MIT spinout Sigilon Therapeutics has partnered with pharmaceutical giant Eli Lilly and Company to develop implantable medical devices that act like “living drug factories,” encapsulating engineered cells that live in the body for months, or years, and produce insulin. Down the road, cells may also be engineered to secrete other hormones, proteins, and antibodies.
By implanting “living drug factories” into the bodies of diabetes patients, researchers believe they could eliminate the everyday hassle of finger pricks and insulin injections.
Sigilon Therapeutics—a company that originated from research conducted at the Massachusetts Institute of Technology and Harvard Medical School—is developing an implantable, insulin-producing device that could replace the constant need for insulin injections to control the disease. They are working with pharmaceutical company Eli Lilly and Company.
Following a minimally invasive procedure, a device comprised of tiny hydrogel beads that encases the cells and protects them from the individual patient’s immune system, is placed in a patient’s body.
The new implant is comprised of encapsulated, engineered cells that produce insulin over the course of months or years.

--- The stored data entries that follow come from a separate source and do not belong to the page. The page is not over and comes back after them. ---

-- ==== Sys2Proof/Machine/HdmFrame.lean ====
section
/-!
DEFINITION. Device memory as the host and the scan engine address it: HDM0's interleave over HBM, the cellar above it, HDM1
(R119-R122, R438, R439).
-/

namespace Sys2Proof.Machine

/-- Enabled stacks and cellar channels, ascending. -/
def State.stackList (s : State) : List Nat := (List.range 12).filter s.stackOn
def State.channelList (s : State) : List Nat := (List.range 12).filter s.channelOn

/-- Bytes of HBM that HDM0 reaches, of the trained cellar, and of HDM1 in every variant (R434). -/
def State.hbmBytes (s : State) : Nat := s.stackList.length * 2 ^ 36
def State.cellarBytes (s : State) : Nat := s.fld F.TIER_CAP_CELLAR_GIB * 2 ^ 30
def hdm1Bytes : Nat := 12 * 2 ^ 36

/-- Range size of an HDM space: HDM0 (R434) or HDM1. -/
def State.hdmSize (s : State) (hdm1 : Bool) : Nat := if hdm1 then hdm1Bytes else s.hbmBytes + s.cellarBytes

/-- Bank-linear address of an HDM0 offset below the HBM part (R120, R118). -/
def State.hdm0Hbm (s : State) (a : Nat) : Nat :=
  let l := s.stackList
  let n := l.length
  let z := if n == 6 then 2 else 4
  let g := a / 256
  let o := a % 256
  let s0 := g % n
  let q := g / n
  let row := (q >>> 13) % 2 ^ 15
  let c := (q % 32) ^^^ (row % 32)
  let pc := ((q >>> 5) % 2) ^^^ ((row >>> 5) % 2)
  let bpi := ((q >>> 6) % 8) ^^^ ((row >>> 6) % 8)
  let bank := ((q >>> 9) % 2) ^^^ ((row >>> 9) % 2)
  let st := z * (s0 / z) + ((s0 % z) ^^^ ((row >>> 10) % z))
  let stack := l.getD st 0
  let column := ((q >>> 10) % 8) * 4 + o / 64
  let nbu := stack * 512 + c / 2 * 32 + (c % 2) * 16 + pc * 8 + bpi
  nbu * 2 ^ 27 + bank * 2 ^ 26 + row * 2 ^ 11 + column * 2 ^ 6 + o % 64

/-- What an offset of an HDM space reaches: HBM by bank-linear address, the cellar by cellar offset, or nothing. -/
inductive Spot where
  | hbm (a : Nat)
  | cellar (c : Nat)
  | nothing
  deriving DecidableEq, Repr

/-- Where an offset leads (R119, R120, R438). -/
def State.spot (s : State) (hdm1 : Bool) (a : Nat) : Spot :=
  if hdm1 then (if a < hdm1Bytes && s.stackOn (a / 2 ^ 36) then .hbm a else .nothing)
  else if a < s.hbmBytes then .hbm (s.hdm0Hbm a)
  else if a - s.hbmBytes < s.cellarBytes then .cellar (a - s.hbmBytes)
  else .nothing

/-- The byte at an offset; absent stacks read as zero (R119). -/
def State.hdmByte (s : State) (hdm1 : Bool) (a : Nat) : Byte :=
  match s.spot hdm1 a with
  | .hbm b => sGet (fun _ => 0) s.hbm b
  | .cellar c => sGet (fun _ => 0) s.cellar c
  | .nothing => 0

/-- Write a byte at an offset; absent stacks ignore it (R119). -/
def State.hdmPut (s : State) (hdm1 : Bool) (a : Nat) (v : Byte) : State :=
  match s.spot hdm1 a with
  | .hbm b => { s with hbm := sSet (fun _ => 0) s.hbm b v }
  | .cellar c => { s with cellar := sSet (fun _ => 0) s.cellar c v }
  | .nothing => s

/-- Bytes at an offset. -/
def State.hdmRead (s : State) (hdm1 : Bool) (a n : Nat) : Bytes := (List.range n).map (fun i => s.hdmByte hdm1 (a + i))

/-- The mark of the line an offset lies in: 0 HBM, 1 cellar, and the line. -/
def State.lineOf (s : State) (hdm1 : Bool) (a : Nat) : Option (Nat × Nat) :=
  match s.spot hdm1 a with
  | .hbm b => some (0, b / 64)
  | .cellar c => some (1, c / 64)
  | .nothing => none

/-- Is the line at an offset marked as damaged (R330)? -/
def State.lineHurt (s : State) (hdm1 : Bool) (a : Nat) : Bool :=
  match s.lineOf hdm1 a with
  | some l => s.errs.poison.contains l
  | none => false

/-- Host-visible regions: the plan's while a bundle is loaded, else both spaces whole (R122, R439). -/
def State.visible (s : State) : List Range :=
  match s.profile with
  | some p => if s.loaded then p.visible.take 16 else []
  | none => [{ space := 0, base := 0, size := s.hdmSize false }, { space := 1, base := 0, size := s.hdmSize true }]

/-- Is an offset host-visible? -/
def State.visibleAt (s : State) (hdm1 : Bool) (a : Nat) : Bool :=
  s.visible.any (fun r => r.space == b2n hdm1 && r.base ≤ a && a < r.base + r.size)

/-- Is a range wholly host-visible?  Regions are multiples of 2 MiB (R439). -/
def State.visibleRange (s : State) (hdm1 : Bool) (a n : Nat) : Bool :=
  let first := a / 2 ^ 21
  (List.range ((a + n - 1) / 2 ^ 21 + 1 - first)).all (fun k => s.visibleAt hdm1 ((first + k) * 2 ^ 21))

/-- Does a range reach an absent stack, or a cellar channel that is not there (R344)? -/
def State.absentRange (s : State) (hdm1 : Bool) (a n : Nat) : Bool :=
  if hdm1 then (List.range 12).any (fun k => !s.stackOn k && a < (k + 1) * 2 ^ 36 && k * 2 ^ 36 < a + n)
  else a + n > s.hdmSize false

end Sys2Proof.Machine
end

“This allows us to have ‘living drug factories’ inside our bodies that can deliver therapeutics, at the right amount and in the right location, as needed,” co-founder and co-inventor Daniel Anderson, an associate professor in MIT’s Department of Chemical Engineering, Institute for Medical Engineering and Science, and Koch Institute for Integrative Cancer Research, said in a statement. “The hope is that this living device can be placed in a patient, avoid the need for immune-suppression, and provide long-term therapy.”
Most diabetics have to prick their fingers several times a day to draw blood and test blood-sugar levels. They are then forced to inject themselves with insulin when it is necessary.
While effective, the treatment is often dosed incorrectly, leading to uncontrolled blood sugar levels.
Cell therapy, where patients receive transplanted human cells that secrete a protein, hormone or other agents to fight the disease, also can be used to combat diabetes.
Patients with diabetes receive transplanted pancreatic beta cells, from cadavers, which sense blood sugar levels and produce insulin in response.
While this treatment results in the long-term control of blood-sugar levels and makes insulin injections obsolete, it often forces patients to take immune suppressants or their immune systems will reject and kill the foreign cells.
Researchers have recently began to focus on cell encapsulation—surrounding transplanted cells in a thin polymer film to stave off the immune response, while still nourishing the cells. While the therapies have shown potential to treat several diseases like cancer, heart failure, hemophilia, glaucoma and Parkinson’s disease, the treatment has not yet made it to the market.
More than 10 years ago, researchers began to look at developing new technological approaches toward islet cell encapsulation. However, it proved to be a challenge to identify the right material that protected cells but also was essentially invisibly to the immune system.
The majority of the materials placed in the body led to scar tissue accumulation through a process called fibrosis. When medical devices are covered in scar tissue they become isolated from the body, which can block transfer of insulin and cause encapsulated cells to die.
To overcome this obstacle, the researchers combined chemically modified alginate—a polysaccharide that lines the cell walls of brown algae with water to produce a gel that can safely encapsulate cells without limiting function. To ensure that the coating would not cause fibrosis, the researchers attached different molecules to the alginate’s polymer chain, chemically modifying the structure hundreds of times until they found the version that did not provoke an immune response.
“A hydrogel that keeps cells alive and is permeable so that sugar and nutrients can come in and insulin can come out, but still blocks cellular elements of the immune system, like T cells, which can destroy the therapeutic cells inside,” Anderson said.
To test this, the researchers implanted cells encapsulated in their hydrogel into animals and found that the cells immediately produced therapeutic amounts of insulin in response to blood sugar levels. The treatment also kept blood sugar levels under control over the duration of the six-month study and that small capsules of the hydrogel implanted in the patients—which did not contain engineered cells—prevented fibrosis.
“There had been a growing collection of scientific work, taking different approaches to this problem,” Anderson said. “The key challenge was finding materials that avoid scar tissue formation.”